In the Gulf, water masses undergo transformation from one density class to another through the action of buoyancy fluxes at the sea surface and diapycnal mixing in the interior ocean. The resulting volume fluxes between density classes play a fundamental role in the vertical overturning circulation of the ocean. A theoretical water-mass transformation framework was provided by Walin (1982) which has served useful in understanding the drivers of global and regional ocean circulation (Tziperman 1986; Speer and Tziperman 1992; Garrett et al. 1995; Marshall et al. 1999; Nishikawa et al. 2013; Badin et al. 2013; Abernathey et al. 2016; Cerovečki and Mazloff 2016). The framework is particularly useful when isopycnals outcrop and multiple layers of fluid provide direct pathways between the surface and the interior ocean. This is precisely the situation at play in the Gulf where we might anticipate active water-mass transformation and associated volume fluxes induced by evaporative processes within the Gulf itself.
Observational data are limited in the Gulf and so understanding of its circulation is enhanced through numerical simulation (Azhar et al. 2016). Early efforts focused on the general circulation in the Gulf (Chao et al. 1992), followed by more recent studies exploring seasonal variability (Kämpf and Sadrinasab 2006), the role of tides (Azam et al. 2006), mesoscale processes (Thoppil and Hogan 2010a), and the heat and salinity budgets (Johns et al. 2003; Xue and Eltahir 2015).

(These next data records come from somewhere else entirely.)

-- ==== Sys2Proof/Proofs/Begin.lean ====
section
/-! Cipher tickets begin (R96, R98): O41. -/

namespace Sys2Proof.Machine

variable {s u v b : State} {env : Env} {k : Ticket} {n i : Nat}

/-! ### Sources read (R97, R99) -/

theorem State.startSourceRead_busy (h : (s.bufferIn .filling).isSome = true ∨ s.scan.sources.length ≤ s.scan.begun) :
    s.startSourceRead = s := if_pos h

theorem State.startSourceRead_full (h : s.bufferIn .free = none) : s.startSourceRead = s := by
  unfold State.startSourceRead
  rw [h]
  exact ite_self _

theorem State.startSourceRead_begins (h : s.bufferIn .filling = none) (hb : s.scan.begun < s.scan.sources.length)
    (hf : s.bufferIn .free = some i) :
    s.startSourceRead =
      { s with scan := { s.scan with
        internal := putAt s.scan.internal i { cond := .filling, band := s.scan.begun, lines := 0, data := [] }
        begun := s.scan.begun + 1 } } := by
  unfold State.startSourceRead
  rw [if_neg (not_or.mpr ⟨by rw [h]; decide, Nat.not_le.mpr hb⟩), hf]
  rfl

/-- R97, R99: the first source begins to be read. -/
theorem State.beginCipher_eq (s : State) (work : ScanWork) (a : ScanArgs) (page : Nat) {sources : List Source}
    (buffers : List Destination) (h : sources ≠ []) :
    s.beginCipher work a page sources buffers =
      { s with scan := { ScanPath.reset with
          state := .ciphering, work, args := some a, page, sources, buffers, drain := s.scan.drain, begun := 1
          internal := putAt (Vector.replicate 2 Buffer.erased) 0 { cond := .filling, band := 0, lines := 0, data := [] } } } := by
  have hnone : lowest (Vector.replicate 2 Buffer.erased) (fun b => b.cond = .filling) = none := by decide
  have hfree : lowest (Vector.replicate 2 Buffer.erased) (fun b => b.cond = .free) = some 0 := by decide
  exact State.startSourceRead_begins hnone (List.length_pos_iff.mpr h) hfree

/-! ### The lists of a cipher ticket -/

theorem State.setLanes_readCipherLists (s : State) (L : Vector Lane 4) (count a d : Nat) :
    (s.setLanes L).readCipherLists count a d = s.readCipherLists count a d := by
  unfold State.readCipherLists
  rw [State.setLanes_at_readWords]
  split
  · rfl
  · rw [State.setLanes_at_readWords]

theorem State.readCipherLists_length {count a d : Nat} {sources : List Source} {buffers : List Destination}
    (h : s.readCipherLists count a d = .ok (sources, buffers)) : sources.length = count := by
  unfold State.readCipherLists at h
  split at h
  · cases h
  · split at h
    · cases h
    · cases h
      simp [listEntries]

theorem State.cipherRefusal_granted {a : ScanArgs} {use : KeyUse} (hj : u.jobOf a.job = some i)
    (hseen : u.seen (u.job i).account = .active) (hg : u.keyGranted a.slot a.job use = true) : u.cipherRefusal a use = none := by
  rw [State.cipherRefusal, State.jobAccount_eq hj, State.accountRefusal_active hseen, hg]
  rfl

theorem State.admitEncipher_begins {a : ScanArgs} {sources : List Source} {buffers : List Destination} (hv : v = u.touchJob a.job)
    (hj : v.jobOf a.job = some i) (hstate : (v.job i).state ≠ .ending) (hok : (v.record (v.job i).account).checkOk = true)
    (hseen : v.seen (v.job i).account = .active) (hg : v.keyGranted a.slot a.job .encipher = true)
    (hpage : (v.slot a.slot.idx).page < 65535) :
    u.admitEncipher a sources buffers =
      (v.putSlot a.slot.idx { v.slot a.slot.idx with page := (v.slot a.slot.idx).page + 1 }).beginCipher .encipher a
        (v.slot a.slot.idx).page sources buffers := by
  subst hv
  unfold State.admitEncipher
  dsimp only []
  rw [State.jobRefusal_unended hj hstate]
  dsimp only []
  have hroom : refuseIf (decide ((u.touchJob a.job).slot a.slot.idx |>.page |> (· ≥ 65535))) .slotExhausted = none := by
    rw [refuseIf_none]
    exact decide_eq_false (Nat.not_le.mpr hpage)
  rw [State.jobAccount_eq hj, State.readAccount_ok hok, State.cipherRefusal_granted hj hseen hg, hroom]
  rfl

theorem State.admitDecipher_begins {a : ScanArgs} {page : Nat} {sources : List Source} {buffers : List Destination}
    (hv : v = u.touchJob a.job) (hj : v.jobOf a.job = some i) (hstate : (v.job i).state ≠ .ending)
    (hok : (v.record (v.job i).account).checkOk = true) (hseen : v.seen (v.job i).account = .active)
    (hg : v.keyGranted a.slot a.job .decipher = true) (hauth : v.authorised a.job a.slot = true) :
    u.admitDecipher a page sources buffers = v.beginCipher .decipher a page sources buffers := by
  subst hv
  unfold State.admitDecipher
  dsimp only []
  rw [State.jobRefusal_unended hj hstate]
  dsimp only []
  rw [State.jobAccount_eq hj, State.readAccount_ok hok, State.cipherRefusal_granted hj hseen hg, hauth]
  rfl

theorem findIdx?_faultless {α : Type} {l : List α} {p : α → Bool} (h : ∀ x ∈ l, p x = false) : l.findIdx? p = none :=
  List.findIdx?_eq_none_iff.mpr h

theorem cipherListsOk_of {count a d : Nat} (h1 : 1 ≤ count) (h64 : count ≤ 64) (ha : areaOk a = true) (hd : areaOk d = true) :
    cipherListsOk count a d = true := by
  simp [cipherListsOk, h1, h64, ha, hd]

theorem encipherBandsBody_admits {sources : List Source} {buffers : List Destination}
    (hargs : cipherListsOk (k.w 5).toNat (k.w 6).toNat (k.w 7).toNat = true)
    (hlists : u.readCipherLists (k.w 5).toNat (k.w 6).toNat (k.w 7).toNat = .ok (sources, buffers)) (hrec : areaOk (k.w 8).toNat = true)
    (hpairs : ∀ x ∈ sources.zip buffers, encipherFaulty x = false) :
    encipherBandsBody k u = u.admitEncipher (ScanArgs.ofCipherTicket k (k.w 8).toNat) sources buffers := by
  unfold encipherBandsBody
  dsimp only []
  rw [if_neg (by rw [hargs]; decide), hlists]
  dsimp only []
  rw [if_neg (by rw [hrec]; decide), findIdx?_faultless hpairs]

theorem decipherBandsBody_admits {sources : List Source} {buffers : List Destination}
    (hargs : cipherListsOk (k.w 5).toNat (k.w 6).toNat (k.w 7).toNat = true)
    (hlists : u.readCipherLists (k.w 5).toNat (k.w 6).toNat (k.w 7).toNat = .ok (sources, buffers)) (hpage : (k.w 4).toNat ≤ 65535)
    (hpairs : ∀ x ∈ sources.zip buffers, decipherFaulty x = false) :
    decipherBandsBody k u = u.admitDecipher (ScanArgs.ofCipherTicket k 0) (k.w 4).toNat sources buffers := by
  unfold decipherBandsBody
  dsimp only []
  rw [if_neg (by rw [hargs]; decide), hlists]
  dsimp only []
  rw [if_neg (Nat.not_lt.mpr hpage), findIdx?_faultless hpairs]

end Sys2Proof.Machine

namespace Sys2Proof.Proofs

open Sys2Proof.Machine

/-- Settles O41: a valid cipher ticket passes its checks and begins to read its first source. -/
theorem cipherTicketsBegin : Obligations.CipherTicketsBegin := by
  intro env s k sources buffers i count job slot b n first h1 h64 ha hd hlists hj hstate hok hactive
  have hl : b.lanes = (s.begin env).lanes := State.touchJob_lanes _ _
  have hsources : sources ≠ [] := fun h => by
    have := State.readCipherLists_length hlists
    rw [h] at this
    exact absurd this (by rw [List.length_nil]; omega)
  have hargs := cipherListsOk_of h1 h64 ha hd
  refine ⟨fun hserves hrec hpairs hg hpage => ?_, fun hserves hpage hpairs hg hauth => ?_⟩
  · refine hserves.begun 65535 (v := { b.putSlot slot.idx { b.slot slot.idx with page := (b.slot slot.idx).page + 1 } with
        scan :=
          { ScanPath.reset with
            state := .ciphering, work := .encipher, args := some (ScanArgs.ofCipherTicket k (k.w 8).toNat)
            page := (b.slot slot.idx).page, sources, buffers, drain := b.scan.drain, begun := 1, internal := first } }) hl fun L => ?_
    have hlistsL := (State.setLanes_readCipherLists (s.begin env) L _ _ _).trans hlists
    refine (encipherBandsBody_admits hargs hlistsL hrec hpairs).trans ?_
    refine (State.admitEncipher_begins (a := ScanArgs.ofCipherTicket k (k.w 8).toNat) (v := b.setLanes L) (State.setLanes_touchJob ..).symm hj hstate hok hactive hg hpage).trans ?_
    exact State.beginCipher_eq _ _ _ _ _ hsources
  · refine hserves.begun 0 (v := { b with
        scan :=
          { ScanPath.reset with
            state := .ciphering, work := .decipher, args := some (ScanArgs.ofCipherTicket k 0)
            page := (k.w 4).toNat, sources, buffers, drain := b.scan.drain, begun := 1, internal := first } }) hl fun L => ?_
    have hlistsL := (State.setLanes_readCipherLists (s.begin env) L _ _ _).trans hlists
    refine (decipherBandsBody_admits hargs hlistsL hpage hpairs).trans ?_
    refine (State.admitDecipher_begins (a := ScanArgs.ofCipherTicket k 0) (v := b.setLanes L) (State.setLanes_touchJob ..).symm hj hstate hok hactive hg hauth).trans ?_
    exact State.beginCipher_eq _ _ _ _ _ hsources

end Sys2Proof.Proofs
end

Here we attempt to visualize the complex three-dimensional circulation patterns of the Gulf using zonal and meridional overturning circulation patterns and quantify the relative roles of air–sea heat fluxes and freshwater fluxes associated with them using the Walin water-mass transformation framework. We use the MIT ocean circulation model (MITgcm), a widely used hydrodynamical model that solves the incompressible Navier–Stokes equations (Marshall et al. 1997a,b). It has been used to simulate ocean circulation over a broad range of scales, from studies with a domain on the order of 100 m to global ocean simulations, but is applied here for the first time to address the special conditions of the Gulf.
Our paper is set out as follows. In section 2 we describe the design and setup of our model, and then present the resulting water masses and circulation patterns and compare it with observations in section 3. In section 4 we analyze the water-mass transformation processes and overturning circulation patterns associated with our solution, followed by discussion and conclusions in section 5.
2. A regional model of the circulation of the Arabian Gulf
a. Global reference model
We prepared our regional model using a high-resolution global configuration of the MITgcm, the so-called LLC4320 simulation (Rocha et al. 2016; Torres et al. 2018). The global setup employs a latitude/longitude/polar cap (LLC) configuration on an Arakawa-C grid using a nominal horizontal grid spacing of 1/48°; the grid has a quasi-uniform meridional and zonal spacing of 2 km in the Gulf region, but varies between 0.8 and 2.2 km over the globe. The vertical resolution varies from a thickness of 1 m at the surface to 480 m at depth with a linearized implicit free surface. The model is stepped forward using a seventh-order monotonicity-preserving advection scheme (Daru and Tenaud 2004) and no explicit horizontal diffusivity. Horizontal viscosity and vertical mixing are parameterized using a biharmonic “modified Leith viscosity” with a vertical viscosity of 5.4 × 10−4 m2 s−1 and the K-profile parameterization (KPP; Large et al. 1994) with a background diffusivity of 5.4 × 10−7 m−2 s−1, respectively. No-slip boundary conditions on the bottom and side are used.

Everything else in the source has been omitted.